2) Meditate. Spend at least 5-10 minutes a day, in the morning or between sessions, meditating or listening to guided imagery recordings.
3) Schedule an appointment weeks in advance for a facial or massage. You’ll have something to look forward to!
4) Don’t neglect your basic needs. Drink water, choose healthy foods, exercise, and get plenty of sleep.
Don’t take your health for granted. Don’t take your body for granted. Do something today that communicates to your body that you desire to care for it. Tomorrow is not promised.Jada Pinkett Smith
5) Reach out to people in your support network. When experiencing burnout, we have a tendency to think we’re weak or less capable. We may struggle to admit what we’re going through. However, seeking support during these times is more important than ever.
6) Don’t bring your work home with you. It can be difficult to not think about the problems a client is experiencing or to check your email, but it’s crucial to have balance in your life. If you let your work consume you, you’ll soon find yourself depleted and with nothing to give.
7) Take the time to sincerely thank or praise your colleagues. Sometimes, it seems as though we’re in a thankless field. Spread positivity by expressing gratitude and giving compliments. (I also like to pass along the praise I hear for someone else!)
8) Be kind to yourself. Be realistic. Practice positive self-talk and forgive yourself for the mistakes you make. Acknowledge that you’re not always going to know the right thing to say, nor will you be able to help every client you see.
Talk to yourself like you would to someone you love.Brené Brown
9) Treat yourself to your favorite beverage at least once a week. Enjoy a Starbucks coffee or a kombucha tea during the workday. Consider surprising a coworker with one too!
10) If you work in a shared office space or residential setting, get up and communicate in-person instead of sending an email. (You can always follow-up with an email to recap the convo if needed.) Human interaction throughout the day is far more rewarding than staring at a screen.
11) Take a short “nature bath”! Multiple studies have found that being outdoors improves mood and reduces stress. If you work in an urban setting, nurture a potted plant or listen to nature sounds in your office to promote relaxation.
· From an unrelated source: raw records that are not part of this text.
theorem exec_parallelGloadIndexed_noConflict (hst : s.me.stack = rest ++ [index])
    (hh : indexBelow? selector.toInt s.cfg.numHeaps = some h) (hk : indexBelow? index.toInt (s.heapCap h) = some k)
    (hv : s.heapRead h k = some v) (hc : s.conflicts s.cur h k false = false) :
    exec (.parallelGloadIndexed selector) s = retire (.parallelGloadIndexed selector)
      { s.me with stack := rest ++ [v] } (s.recorded ⟨s.cur, h, k, false, some v, v⟩) := by
  rw [exec_parallelGloadIndexed hst hh hk hv, laneRead_noConflict hc]
  rfl

theorem exec_parallelGloadIndexed_noValue (hst : s.me.stack = rest ++ [index])
    (hh : indexBelow? selector.toInt s.cfg.numHeaps = some h) (hk : indexBelow? index.toInt (s.heapCap h) = some k)
    (hv : s.heapRead h k = none) : exec (.parallelGloadIndexed selector) s = .fault .heapWordNoValue := by
  simp only [exec, execParallelGloadIndexed, hst, top1?_concat, hh, hk, hv]

theorem exec_parallelGloadIndexed_outside (hst : s.me.stack = rest ++ [index])
    (hh : indexBelow? selector.toInt s.cfg.numHeaps = some h) (hk : indexBelow? index.toInt (s.heapCap h) = none) :
    exec (.parallelGloadIndexed selector) s = trap .heapIndexOutOfRange (.parallelGloadIndexed selector) s := by
  simp only [exec, execParallelGloadIndexed, hst, top1?_concat, hh, hk]

theorem exec_parallelGloadIndexed_noHeap (hst : s.me.stack ≠ [])
    (hh : indexBelow? selector.toInt s.cfg.numHeaps = none) :
    exec (.parallelGloadIndexed selector) s = trap .heapSelectorOutOfRange (.parallelGloadIndexed selector) s := by
  obtain ⟨c, hc⟩ := Option.ne_none_iff_exists'.1 (mt top1?_eq_none.1 hst)
  simp only [exec, execParallelGloadIndexed, hc, hh]

theorem exec_parallelGloadIndexed_underflow (hst : s.me.stack = []) :
    exec (.parallelGloadIndexed selector) s = trap .stackUnderflow (.parallelGloadIndexed selector) s := by
  simp only [exec, execParallelGloadIndexed, hst, top1?_nil]

/-- Recording the access before the word is written, as `writesLaneAndHeap_retire` wants it, is no different. -/
theorem exec_parallelGstoreIndexed_noConflict (hst : s.me.stack = rest ++ [index, v])
    (hh : indexBelow? selector.toInt s.cfg.numHeaps = some h) (hk : indexBelow? index.toInt (s.heapCap h) = some k)
    (hc : s.conflicts s.cur h k true = false) :
    exec (.parallelGstoreIndexed selector) s = retire (.parallelGstoreIndexed selector) { s.me with stack := rest }
      ((s.recorded ⟨s.cur, h, k, true, s.heapRead h k, v⟩).heapWrite h k v) := by
  rw [exec_parallelGstoreIndexed hst hh hk, laneWrite_noConflict hc]
  rfl

theorem exec_parallelGstoreIndexed_outside (hst : s.me.stack = rest ++ [index, v])
    (hh : indexBelow? selector.toInt s.cfg.numHeaps = some h) (hk : indexBelow? index.toInt (s.heapCap h) = none) :
    exec (.parallelGstoreIndexed selector) s = trap .heapIndexOutOfRange (.parallelGstoreIndexed selector) s := by
  simp only [exec, execParallelGstoreIndexed, hst, top2?_concat, hh, hk]

theorem exec_parallelGstoreIndexed_noHeap (hlen : 2 ≤ s.me.stack.length)
    (hh : indexBelow? selector.toInt s.cfg.numHeaps = none) :
    exec (.parallelGstoreIndexed selector) s = trap .heapSelectorOutOfRange (.parallelGstoreIndexed selector) s := by
  obtain ⟨c, hc⟩ := Option.ne_none_iff_exists'.1 (mt top2?_eq_none.1 (Nat.not_lt.2 hlen))
  simp only [exec, execParallelGstoreIndexed, hc, hh]

theorem exec_parallelGstoreIndexed_underflow (hlen : s.me.stack.length < 2) :
    exec (.parallelGstoreIndexed selector) s = trap .stackUnderflow (.parallelGstoreIndexed selector) s := by
  simp only [exec, execParallelGstoreIndexed, top2?_eq_none.2 hlen]

end LaneAccess

/-! ### The frame of a recorded access -/

section Recorded

variable {s : State} {r : Result} {L : Lane} {access : Access} {h k : Nat} {v : Word}

/-- A step that writes the lane alone once the access is recorded changes, of the state before, that lane and the
record of accesses. -/
theorem writesLane_recorded_frame (hw : WritesLane r (s.recorded access) L) :
    ∃ t, r = .next t ∧ t.me = L ∧ (∀ l, l ≠ s.cur → t.lane l = s.lane l) ∧
      (∀ i, t.program.read i = s.program.read i) ∧ (∀ a i, t.heapRead a i = s.heapRead a i) ∧
      t.accesses = access :: s.accesses ∧ { t with lanes := s.lanes, accesses := s.accesses } = s := by
  obtain ⟨t, hr, hme, hlanes, hprogram, hheaps, hrest⟩ := hw
  have hframe : { t with lanes := s.lanes, accesses := s.accesses } = s :=
    congrArg (fun u : State => { u with accesses := s.accesses }) hrest
  exact ⟨t, hr, hme, hlanes, hprogram, hheaps, congrArg State.accesses hrest, hframe⟩

/-- As `writesLane_recorded_frame`, for a step that writes a heap word too. -/
theorem writesLaneAndHeap_recorded_frame (hw : WritesLaneAndHeap r (s.recorded access) L h k v) :
    ∃ t, r = .next t ∧ t.me = L ∧ (∀ l, l ≠ s.cur → t.lane l = s.lane l) ∧
      (∀ i, t.program.read i = s.program.read i) ∧ t.heapRead h k = some v ∧
      (∀ a i, (a, i) ≠ (h, k) → t.heapRead a i = s.heapRead a i) ∧
      t.accesses = access :: s.accesses ∧ { t with lanes := s.lanes, heaps := s.heaps, accesses := s.accesses } = s := by
  obtain ⟨t, hr, hme, hlanes, hprogram, hword, hheaps, hrest⟩ := hw
  have hframe : { t with lanes := s.lanes, heaps := s.heaps, accesses := s.accesses } = s :=
    congrArg (fun u : State => { u with accesses := s.accesses }) hrest
  exact ⟨t, hr, hme, hlanes, hprogram, hword, hheaps, congrArg State.accesses hrest, hframe⟩

end Recorded

/-- Settles O17: where no other lane wrote the word the load is no conflict, and retires in the state with the access
recorded (`writesLane_recorded_frame`); the other clauses are one stop and one trap each. -/
theorem parallelLoadReadsSelectedHeap : Obligations.ParallelLoadReadsSelectedHeap := by
  unfold Obligations.ParallelLoadReadsSelectedHeap
  refine ⟨fun s rest selector index v h k hme hst hsel hh hidx hk => ?_,
    fun s rest selector index h hme hst hsel hh hout => ?_, fun s selector hme hst hout => ?_,
    fun s selector hme hst => ?_⟩
  · have hheap : indexBelow? selector.toInt s.cfg.numHeaps = some h := indexBelow?_eq_some.2 ⟨hsel, hh⟩
    have hword : indexBelow? index.toInt (s.heapCap h) = some k := indexBelow?_eq_some.2 ⟨hidx, hk⟩
    refine ⟨fun hv hother => writesLane_recorded_frame ?_, exec_parallelGloadIndexed_noValue hst hheap hword⟩
    have hc : s.conflicts s.cur h k false = false :=
      conflicts_eq_false.2 fun a ha hlane hah hak => ⟨rfl, hother a ha hlane hah hak⟩
    exact writesLane_of_retire (s := s.recorded _) hme
      (exec_parallelGloadIndexed_noConflict hst hheap hword hv hc)
  · exact faultsWith_of_trap hme
      (exec_parallelGloadIndexed_outside hst (indexBelow?_eq_some.2 ⟨hsel, hh⟩) (indexBelow?_eq_none.2 hout))
  · exact faultsWith_of_trap hme (exec_parallelGloadIndexed_noHeap hst (indexBelow?_eq_none.2 hout))
  · exact faultsWith_of_trap hme (exec_parallelGloadIndexed_underflow hst)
12. Bring your furry friend to work. Pets make us happy; one study found that having a dog in the office made a positive difference by reducing stress and making the job more satisfying for other employees.
13) Update the lighting in your office. Natural light exposure in the office is linked to a better quality of life. If possible, take advantage of sunlight during the day by keeping the blinds open.
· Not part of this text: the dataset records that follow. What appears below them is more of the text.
-- ==== Sys2Proof/Machine/Step.lean ====
section
/-! DEFINITION. One step of the machine: the block takes the next item presented to it (spec/00_scope.md R6;
log 1, log 2). -/

namespace Sys2Proof.Machine

/-- The step: with nothing presented the block waits, and nothing of it changes by itself
(spec/70_reset_and_hazards.md R261, R264). -/
def step (s : State) : Host.Outcome State Fault Refusal :=
  match s.inputs with
  | [] => .next s
  | x :: rest => takeInput x { s with inputs := rest }

/-- The state in which the next step runs the operation with these opcode-table bits: the guest presents it
next. -/
def State.withFetchWord (s : State) (nbits w : Nat) : State :=
  { s with inputs := .op (tableOp nbits w) :: s.inputs }

end Sys2Proof.Machine
end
14. Find self-care ideas online. I recommend the Self-Care Starter Kit from University at Buffalo School of Social Work and Dr. Kristen Neff’s Self-Compassion site.
I found in my research that the biggest reason people aren’t more self-compassionate is that they are afraid they’ll become self-indulgent. They believe self-criticism is what keeps them in line. Most people have gotten it wrong because our culture says being hard on yourself is the way to be.Kristen Neff
15. Stretch! Yoga is known to reduce stress and improve mood. Take a class or simply practice stretching exercises throughout the workday.
16. Listen to music while typing your notes. I love paperwork… Said no therapist ever. Play your favorite tunes to motivate you and make the time pass quickly.
17. Immerse yourself in quiet with a silent commute. After listening to talk all day long, it’s soothing to listen to absolutely nothing on your way home. Recharge with silence.
Post your favorite self-care strategies in a comment!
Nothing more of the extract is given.